### WORK REQUIRED
Your job is to set down the stretch of entries that opens with the line containing "s.aon.mode == .vigil)) [wrd s.twin.events.toNat]" and closes with the line containing "or waits. -/". Keep both end lines, copy each exactly, and add nothing.

----- EXERCISE INPUTS -----

-- ==== Sys2Proof/Machine/Fault.lean ====
section
/-! DEFINITION. The fault catalogue's raising conditions (R489), the fault rows, the log (R492) and the commands
0xA0 to 0xA3 (R451, R490). -/

namespace Sys2Proof.Machine

/-! ### Raising conditions (R489) -/

/-- The payload of a granary fault: row and bank, the first line entry that covers the row, and how many do. -/
def rowPayload (s : State) (row b : Nat) : List Word :=
  let lo := bankPos b (16 * row)
  let es := (s.lines.filter (fun e => e.2.valid && e.2.hamlet == b / 16 && e.2.pos 0 < lo + 16 && lo < e.2.pos 0 + e.2.length)).map (·.1)
  [pack [(row, 16), (b, 0)], wrd (es.headD 0), wrd es.length]

/-- The payload of the instance of a code that w4 of a payload names, when its raising condition holds; durations
are taken from the row at its word. FLASH and PLAYER_UNDERRUN are raised where they are met. -/
def faultNow (s : State) (code : Nat) (w4 : Word) : Option (List Word) :=
  let f := s.faults
  let o := fld w4 0 9
  let on := fun (c : Bool) (p : List Word) => if c then some p else none
  let detour := fun (p : DetourStat → Bool) =>
    let x := Tab.get {} s.audio.detStat o
    on (p x) [pack [(x.cause.toNat, 24), (o, 0)]]
  match code with
  | 0x0001 => on (f.found.getLsbD 0) [wrd f.wdogReeve]
  | 0x0002 => on (f.found.getLsbD 1) [pack [(f.ovrCount, 16), (f.ovrQuern, 0)]]
  | 0x0003 => on (f.found.getLsbD 2) [wrd s.gate.lastCode, wrd s.gate.attempts]
  | 0x0004 => on (s.gate.untested && !s.jex.accepted) [0xB003]
  | 0x0005 => let n := idleSlot s; on (slotState s n != 2 || slotResult s n != 1) [wrd n]
  | 0x0006 => on (!s.crier.playOk || s.crier.badMsg != 0) [s.crier.statusWord]
  | 0x0007 => on (s.crier.reqA != s.crier.reqB) [wrd (b2n s.crier.reqA + 2 * b2n s.crier.reqB)]
  | 0x0101 =>
    let q := fld w4 0 7
    let d := (quernDom (quern s q)).getD 0
    on (quern s q).muted [pack [(d, 8), (q, 0)], bellLo (dom s d).bell]
  | 0x0102 =>
    let q := fld w4 0 7
    let u := quern s q
    on (u.flags3 &&& ~~~ u.qSeen != 0) [wrd q, u.statWord (quernsPaused s)]
  | 0x0103 => on ((bank s (fld w4 0 7)).soft && (bank s (fld w4 0 7)).softRows.contains (fld w4 16 14)) (rowPayload s (fld w4 16 14) (fld w4 0 7))
  | 0x0104 => on ((bank s (fld w4 0 7)).repairEv && (bank s (fld w4 0 7)).repairRows.contains (fld w4 16 14)) (rowPayload s (fld w4 16 14) (fld w4 0 7))
  | 0x0105 => on ((bank s (fld w4 0 7)).unrepaired && (bank s (fld w4 0 7)).lostRows.contains (fld w4 16 14)) (rowPayload s (fld w4 16 14) (fld w4 0 7))
  | 0x0106 => on (bank s (fld w4 0 7)).spares.isEmpty [wrd (fld w4 0 7)]
  | 0x0201 => let d := fld w4 0 2; on ((dom s d).enable && (dom s d).state != .locked) [pack [((dom s d).state.code, 4), (d, 0)]]
  | 0x0202 => let g := fld w4 0 3; on (group s g).lost [pack [(fld (group s g).statusWord 8 5, 8), (g, 0)]]
  | 0x0203 => on (s.audio.sieveStuck != 0) [s.audio.sieveStuck]
  | 0x0204 => on (stileStat s (fld w4 0 6)).range [wrd (fld w4 0 6)]
  | 0x0301 => detour (fun x => x.detoured && !x.forced)
  | 0x0302 => detour (fun _ => detourBlockedNow s o)
  | 0x0303 => detour (fun _ => detourWaits s o)
  | 0x0304 => let k := fld w4 0 6; on ((detector s k).state == 3) [wrd k, wrd (detector s k).level]
  | 0x0306 => (s.vigil.results.find? (fun r => r.verdict == 1 && r.words.headD 0 == w4)).map (fun r => [w4, r.words.getD 1 0])
  | 0x0401 => on (s.twin.linkEn && s.twin.role == .single && (s.aon.mode == .service || s.aon.mode == .vigil)) [wrd s.twin.events.toNat]
  | 0x0402 => s.twin.firstMis.bind (fun e => on (s.twin.events.getLsbD 4) [wrd e.1, bellLo e.2])
  | 0x0403 => on (s.twin.events.getLsbD 3) [wrd (s.twin.tookDom + 256 * b2n s.twin.tookBy)]
  | 0x0501 => on (s.warden.paceOk != 0xFF) [wrd s.warden.paceOk.toNat]
  | 0x0502 => on s.warden.avsBad [s.warden.word 2]
  | 0x0503 => on s.warden.thermHot [wrd (s.warden.tj % 1024).toNat]
  | 0x0504 => on s.warden.thermCrit [wrd (s.warden.tj % 1024).toNat]
  | _ => none

/-- What Jexolaryn notes once it has reported an instance: the flags of a Quern that are no longer new (R103), and what it found
at its start. -/
def noteRaised (code : Nat) (w4 : Word) (s : State) : State :=
  if code = 0x0102 then modQuern s (fld w4 0 7) (fun u => { u with qSeen := u.flags3 })
  else if 1 ≤ code ∧ code ≤ 3 then modFaults s (fun f => { f with found := f.found &&& ~~~ BitVec.ofNat 3 (2 ^ (code - 1)) })
  else s

/-- FAULT_RAISE (R489). -/
def execFaultRaise (code : BitVec 16) (payload : List Word) (s : State) : Out :=
  .next (match faultNow s code.toNat (payloadW4 payload) with
    | some p => noteRaised code.toNat (payloadW4 payload) (raiseFault code.toNat p s)
    | none => s)

/-- FAULT_CLEAR_TIMEOUT: the condition has been absent for 5 s (R489). -/
def execFaultClearTimeout (code : BitVec 16) (payload : List Word) (s : State) : Out :=
  .next (if (faultNow s code.toNat (payloadW4 payload)).isNone then absentFault code.toNat payload s else s)

/-! ### The log (R492) -/

/-- The 8 words of a record. -/
def LogRec.words (r : LogRec) : List Word :=
  let ws := [pack [(r.code, 16), (r.kind, 14), flag r.skipped 13, flag r.pin 12, (r.role, 8), (r.mode, 0)], wrd r.seq, wrd r.time] ++
    padWords 4 r.payload
  ws ++ [crc32c (ws.flatMap wordBytes)]

/-- The write of the oldest waiting record is in progress or waits. -/
def logBusy (s : State) : Bool := s.flash.ops.any (fun e => e.2.work == .log) || s.flash.waiting.any (fun o => o.work == .log)
/-- FAULT_LOG_RECORD: the write of the oldest waiting record begins, under FAULT_LOG leave. -/
def execFaultLogRecord (s : State) : Out :=
  .next (if jexOn s ∧ s.faults.waiting ≠ [] ∧ logBusy s = false ∧ 0 < logRoom s then
      startFlash { sel := 0, cls := 2, steps := logSteps s, work := .log } s
    else s)
/-- The record is in flash at its place with the next SEQ (R484, R492). -/
def recordLogged (s : State) : State :=
  modFaults s (fun f => match f.waiting with
    | [] => f
    | r :: rest =>
      { f with
        waiting := rest
        skipNext := false
        logSeq := (f.logSeq + 1) % 4294967296
        logPlace := (f.logPlace + 1) % logRoom s
        log := { r with skipped := f.skipNext, seq := f.logSeq, place := f.logPlace % logRoom s } :: f.log })

/-! ### The registers (R488) -/

/-- FAULT_PIN, FAULT_HW, FAULT_FW and FAULT_NEW, 0x0E0 + i. -/
def faultWord (s : State) (i : Nat) : Word :=
  let f := s.faults
  match i with
  | 0 => wrd (b2n (faultPin s) * 2 ^ 31)
  | 1 => pack [(if f.hwOverrun then f.ovrCount else 0, 16), (if f.hwOverrun then f.ovrQuern else 0, 8), (if f.hwWdog then f.wdogReeve else 0, 4),
      flag f.hwBoot 2, flag f.hwOverrun 1, flag f.hwWdog 0]
  | 2 => pack [flag f.fwAssert 31, (f.fwActive, 16), (f.fwUnacked, 8)]
  | 3 => wrd (b2n f.new)
  | _ => 0
/-- A host write of a fault register: the W1C flags. -/
def faultWrite (i : Nat) (v : Word) (s : State) : State :=
  match i with
  | 1 => modFaults s (fun f => { f with hwOverrun := f.hwOverrun && !bit v 1, hwWdog := f.hwWdog && !bit v 0 })
  | 3 => modFaults s (fun f => { f with new := f.new && !bit v 0 })
  | _ => s

/-! ### Commands (R451) -/

/-- FAULT_STATUS accepted: the active codes, lowest first, two to a word. -/
def faultStatusRun (m : Nat) (s : State) : State :=
  let codes := activeCodes s.faults.active
  let open_ := activeCodes (s.faults.active.filter (fun i => !i.acked))
  reply m (wrd (codes.length + 65536 * open_.length) :: padWords 14 (pairCodes (codes.take 28))) s
/-- FAULT_STATUS (0xA0). -/
def execFaultStatus (m : Fin 8) (s : State) : Out := .next (serve 0xA0 m noChecks (faultStatusRun m) s)

/-- Record and n of FAULT_LOG_READ. -/
def logArgs (s : State) (m : Nat) : Nat × Nat := (fld (arg s m 1) 0 16, fld (arg s m 1) 16 3)
/-- FAULT_LOG_READ: n is 1 to 7 and every record is held (0xA0). -/
def faultLogChecks (m : Nat) (s : State) : Option Refuse :=
  let a := logArgs s m
  if 1 ≤ a.2 ∧ a.1 + a.2 ≤ s.faults.log.length then none else some (badParam 0xA0)
/-- FAULT_LOG_READ accepted. -/
def faultLogRun (m : Nat) (s : State) : State :=
  let a := logArgs s m
  reply m (wrd s.faults.log.length :: ((s.faults.log.drop a.1).take a.2).flatMap LogRec.words) s
/-- FAULT_LOG_READ (0xA1). -/
def execFaultLogRead (m : Fin 8) (s : State) : Out := .next (serve 0xA1 m (faultLogChecks m) (faultLogRun m) s)

/-- The code of FAULT_ACK. -/
def ackCode (s : State) (m : Nat) : Nat := fld (arg s m 1) 0 16
/-- FAULT_ACK of a code that is not in the catalogue (0xA0). -/
def faultAckChecks (m : Nat) (s : State) : Option Refuse := if (faultRow (ackCode s m)).isSome then none else some (badParam 0xA0)
/-- FAULT_ACK accepted: whether the code is still active. -/
def faultAckRun (m : Nat) (s : State) : State :=
  let s1 := ackFault (ackCode s m) s
  reply m [wrd (b2n (s1.faults.active.any (fun i => i.code == ackCode s m)))] s1
/-- FAULT_ACK (0xA2). -/
def execFaultAck (m : Fin 8) (s : State) : Out := .next (serve 0xA2 m (faultAckChecks m) (faultAckRun m) s)

/-- FAULT_LOG_ERASE: the confirmation; without room for a log there is nothing to erase and the command fails as a flash command
does (R481, R483). -/
def logEraseChecks (m : Nat) (s : State) : Option Refuse :=
  firstRefusal [((confirmOk s m).isNone, (confirmOk s m).getD (flashRefusal 0xA3)), (decide (0 < logRoom s), flashRefusal 0xA3)]
/-- FAULT_LOG_ERASE (0xA3). -/
def execFaultLogErase (m : Fin 8) (s : State) : Out := .next (serve 0xA3 m (logEraseChecks m) (fun t => flashCmd m 0 (eraseUnits logAddr (65536 * areaSectors t logAddr 0x100000)) (.cmd m) t) s)
/-- The ring is erased. -/
def logErased (s : State) : State := modFaults s (fun f => { f with log := [] })

/-! ### Event rows (R430, R465) -/

/-- EVENT_POST: Jexolaryn posts an event. -/
def execEventPost (code : BitVec 16) (payload : List Word) (s : State) : Out := .next (postEvent code.toNat (padWords 5 payload) s)
/-- EVENTS_LOST: the summary once the queue has room again. -/
def execEventsLost (s : State) : Out := .next (if jexOn s then postLost s else s)

end Sys2Proof.Machine
end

-----

### ANSWER AREA
  | 0x0401 => on (s.twin.linkEn && s.twin.role == .single && (s.aon.mode == .service || s.aon.mode == .vigil)) [wrd s.twin.events.toNat]
  | 0x0402 => s.twin.firstMis.bind (fun e => on (s.twin.events.getLsbD 4) [wrd e.1, bellLo e.2])
  | 0x0403 => on (s.twin.events.getLsbD 3) [wrd (s.twin.tookDom + 256 * b2n s.twin.tookBy)]
  | 0x0501 => on (s.warden.paceOk != 0xFF) [wrd s.warden.paceOk.toNat]
  | 0x0502 => on s.warden.avsBad [s.warden.word 2]
  | 0x0503 => on s.warden.thermHot [wrd (s.warden.tj % 1024).toNat]
  | 0x0504 => on s.warden.thermCrit [wrd (s.warden.tj % 1024).toNat]
  | _ => none

/-- What Jexolaryn notes once it has reported an instance: the flags of a Quern that are no longer new (R103), and what it found
at its start. -/
def noteRaised (code : Nat) (w4 : Word) (s : State) : State :=
  if code = 0x0102 then modQuern s (fld w4 0 7) (fun u => { u with qSeen := u.flags3 })
  else if 1 ≤ code ∧ code ≤ 3 then modFaults s (fun f => { f with found := f.found &&& ~~~ BitVec.ofNat 3 (2 ^ (code - 1)) })
  else s

/-- FAULT_RAISE (R489). -/
def execFaultRaise (code : BitVec 16) (payload : List Word) (s : State) : Out :=
  .next (match faultNow s code.toNat (payloadW4 payload) with
    | some p => noteRaised code.toNat (payloadW4 payload) (raiseFault code.toNat p s)
    | none => s)

/-- FAULT_CLEAR_TIMEOUT: the condition has been absent for 5 s (R489). -/
def execFaultClearTimeout (code : BitVec 16) (payload : List Word) (s : State) : Out :=
  .next (if (faultNow s code.toNat (payloadW4 payload)).isNone then absentFault code.toNat payload s else s)

/-! ### The log (R492) -/

/-- The 8 words of a record. -/
def LogRec.words (r : LogRec) : List Word :=
  let ws := [pack [(r.code, 16), (r.kind, 14), flag r.skipped 13, flag r.pin 12, (r.role, 8), (r.mode, 0)], wrd r.seq, wrd r.time] ++
    padWords 4 r.payload
  ws ++ [crc32c (ws.flatMap wordBytes)]

/-- The write of the oldest waiting record is in progress or waits. -/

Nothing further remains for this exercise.